• EIB verstrekt een lening van EUR 330 miljoen, gegarandeerd onder het EFSI, ter ondersteuning van de bouw van de Blankenburgverbinding bij Rotterdam.
  • De nieuwe verbinding moet het verkeer rond Europa’s drukste haven ontsluiten, alsmede de verkeersdruk op de snelwegen richting Amsterdam en België verlichten.

De Europese Investeringsbank (EIB) stelt EUR 330 miljoen ter beschikking aan de bouw van de zogeheten “Blankenburgverbinding” tussen de bestaande snelwegen A15 en A20. De EIB-lening aan het project valt onder het Europees Fonds voor Strategische Investeringen (EFSI), de hoofdpijler van het Investeringsplan voor Europa, ook wel het “Juncker Plan” genoemd.

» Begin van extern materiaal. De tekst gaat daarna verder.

/-- LINK_HELLO (R308, R309): the partner's straps, its readiness, MISWIRED, and the version. The HELLO of a partner that
trains holds a port that is down in training too (R410). -/
def execLinkHello (f : FoldPort) (version : BitVec 2) (rank : BitVec 12) (pport : BitVec 4) (ready : Bool) (s : State) :
    Result :=
  .next <|
    let l := s.link f
    if l.holdDown || (!l.training && (l.up || decide (s.boot.stage < 2))) then s
    else
      let s := if l.training then s else (s.setLink f { l with training := true, half := false }).emit (.linkCtrl f (helloMsg s f))
      let l := s.link f
      let me := s.grp.board.toNat * 8 + s.grp.slot.toNat
      let r := rank.toNat
      let mis := decide (r = me) ||
        (decide (r / 8 = s.grp.board.toNat) && decide (f.val ≠ boardPort s.grp.slot.toNat (r % 8)))
      let s1 := s.setLink f { l with
        peerSlot := BitVec.ofNat 3 r, peerBoard := BitVec.ofNat 9 (r / 8), peerPort := pport, peerValid := true
        peerReady := ready, peerVersion := version, miswired := mis }
      let s1 := fireIf (mis && !l.miswired) s1 (96 + f.val)
      linkComplete s1 f (max 1 (min 3 version.toNat))

/-- FEC_LOCK_LOSS (R307). -/
def execFecLockLoss (f : FoldPort) (_lane : Fin 8) (s : State) : Result :=
  .next (if (s.link f).up then startRetrain s f else s)

/-- RETRAIN (Table 14.6). -/
def execRetrain (w : Agent) (f : FoldPort) (s : State) : Result :=
  .next (writeGate s w (0x20 + f.val) 0x0008 fun s => startRetrain s f)

/-- One half of the lanes is whole. -/
def halfWhole (bad : BitVec 8) : Bool := decide (bad.toNat % 16 = 0) || decide (bad.toNat / 16 = 0)

/-- HALF is set. -/
def setHalf (s : State) (f : FoldPort) : State :=
  fireIf (!(s.link f).half) (s.modLink f fun l => { l with half := true }) 109

/-- RETRAIN_END (R307): a retrain, or the electrical part of a training, ends with the lanes `badLanes` failed. -/
def execRetrainEnd (f : FoldPort) (badLanes : BitVec 8) (over10ms : Bool) (s : State) : Result :=
  .next <|
    let l := s.link f
    if !l.training then s
    else if l.up && over10ms then portDown s f
    else
      let done (s : State) : State := if l.up then pumpAll (s.modLink f fun l => { l with training := false }) f else s
      if badLanes = 0 then done (s.modLink f fun l => { l with half := false })
      else if halfWhole badLanes && (!l.up || decide (l.version = 3)) then done (setHalf s f)
      else portDown s f

/-- A write of HOLD_DOWN: not performed to 1 while ROUTED = 1 (R329). -/
def writeHoldDown (s : State) (f : FoldPort) (v : Bool) : State :=
  let l := s.link f
  if v then
    if l.routed then s
    else
      let s := if l.up then portDown s f else s
      s.modLink f fun l => { l with holdDown := true, training := false }
  else if l.holdDown then
    (s.setLink f { l with holdDown := false, training := decide (s.boot.stage ≥ 2), peerReady := false }).emit
      (.linkCtrl f (helloMsg s f))
  else s

/-- HOLD_DOWN. -/
def execHoldDown (w : Agent) (f : FoldPort) (v : Bool) (s : State) : Result :=
  .next (writeGate s w (0x20 + f.val) 0x0008 fun s => writeHoldDown s f v)

/-! ## Receiving (R306) -/

/-- Send every unacknowledged flit again; 16 replays in a row without progress retrain the port. -/
def replay (s : State) (f : FoldPort) : State :=
  let l := s.link f
  let s := s.setLink f { l with replays := satAdd l.replays 1, stuck := l.stuck + 1 }
  let s := forAll l.replayBuf s fun s x => emitFlit s f false (b2n x.ctrl) x
  if l.stuck + 1 ≥ 16 then startRetrain s f else s

/-- The flits of the replay buffer that ACKSEQ `a` acknowledges leave it. -/
def acked (a : BitVec 12) (l : List SentFlit) : List SentFlit :=
  if l.any fun x => x.fseq = a then (l.dropWhile fun x => decide (x.fseq ≠ a)).drop 1 else l

/-- An acknowledgement leaves the port in an idle flit, which carries the last FSEQ sent. -/
def sendAck (s : State) (f : FoldPort) (nak : Bool) : State :=
  emitFlit s f nak 2 ⟨(s.link f).nextFseq - 1, false, [], [], []⟩

/-- A flit is discarded: the first discard is answered with a NAK. DEDUCED, unsafe: notes/assumptions/44.md. -/
def discardFlit (s : State) (f : FoldPort) : State :=
  if (s.link f).discarding then s else sendAck (s.modLink f fun l => { l with discarding := true }) f true

/-- The type of a control message is one of Table 14.5, or the message is unused. -/
def ctlKnown (m : BitVec 128) : Bool :=
  let t := m.toNat % 256
  t == 0 || t == 1 || t == 2 || (decide (0x10 ≤ t) && decide (t ≤ 0x16))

Doel is het ontsluiten van de verkeerssituatie rond de haven van Rotterdam en de toegankelijkheid van Europa’s drukste haven te verbeteren. Door de twee bestaande snelwegen te verbinden, die aan beide zijden parallel aan de haven lopen, heeft het verkeer een extra oversteekpunt onder de rivier Het Scheur in de Maasdelta. Hierdoor zal niet alleen de goederenstroom van en naar de haven verbeteren, maar ook voor omwonenden en forensen het verkeer verlicht worden.

“Dit project is uitermate belangrijk voor de Rotterdamse haven en de regio eromheen” stelde EIB-vicepresident Vazil Hudak. “Rotterdam is de drukste haven van Europa maar de goederenstroom stopt natuurlijk niet in de haven zelf. Daarom is de Bank erg blij dat ze kan bijdragen aan het verbeteren van de toegangswegen, des te meer omdat hiermee ook de mensen die in de buurt wonen of werken bevoordeeld worden. De EIB is er tenslotte voor de burgers.”

“Deze lening, die mede mogelijk is gemaakt door het Investeringsplan voor Europa, zal helpen het verkeer rond de haven van Rotterdam te ontsluiten, ook ten voordele van de omwonenden. Alles wat de Commissie voor transport doet, gaat uiteindelijk om mensen. Daarnaast is deze investering er één in een imposante pijplijn aan projecten. Tot op heden zijn onder het EFSI 68 transportprojecten gesteund, waarmee in totaal EUR 27,6 miljard aan investeringen gemobiliseerd is.” Voegde Violeta Bulc, EU Commissaris voor Transport eraan toe.

Op technisch vlak houdt het project de bouw in van ongeveer 5 kilometer snelweg, inclusief tunnel onder zowel land als water. Het grootste deel van de snelweg zal verzonken in het landschap worden aangelegd, waardoor ze grotendeels onzichtbaar blijft voor de omwonenden. Het project is opgezet als een Ontwerp-Bouw-Financier-Onderhoud (DBFM) concessie met een looptijd van twintig jaar in een publiek-private samenwerking.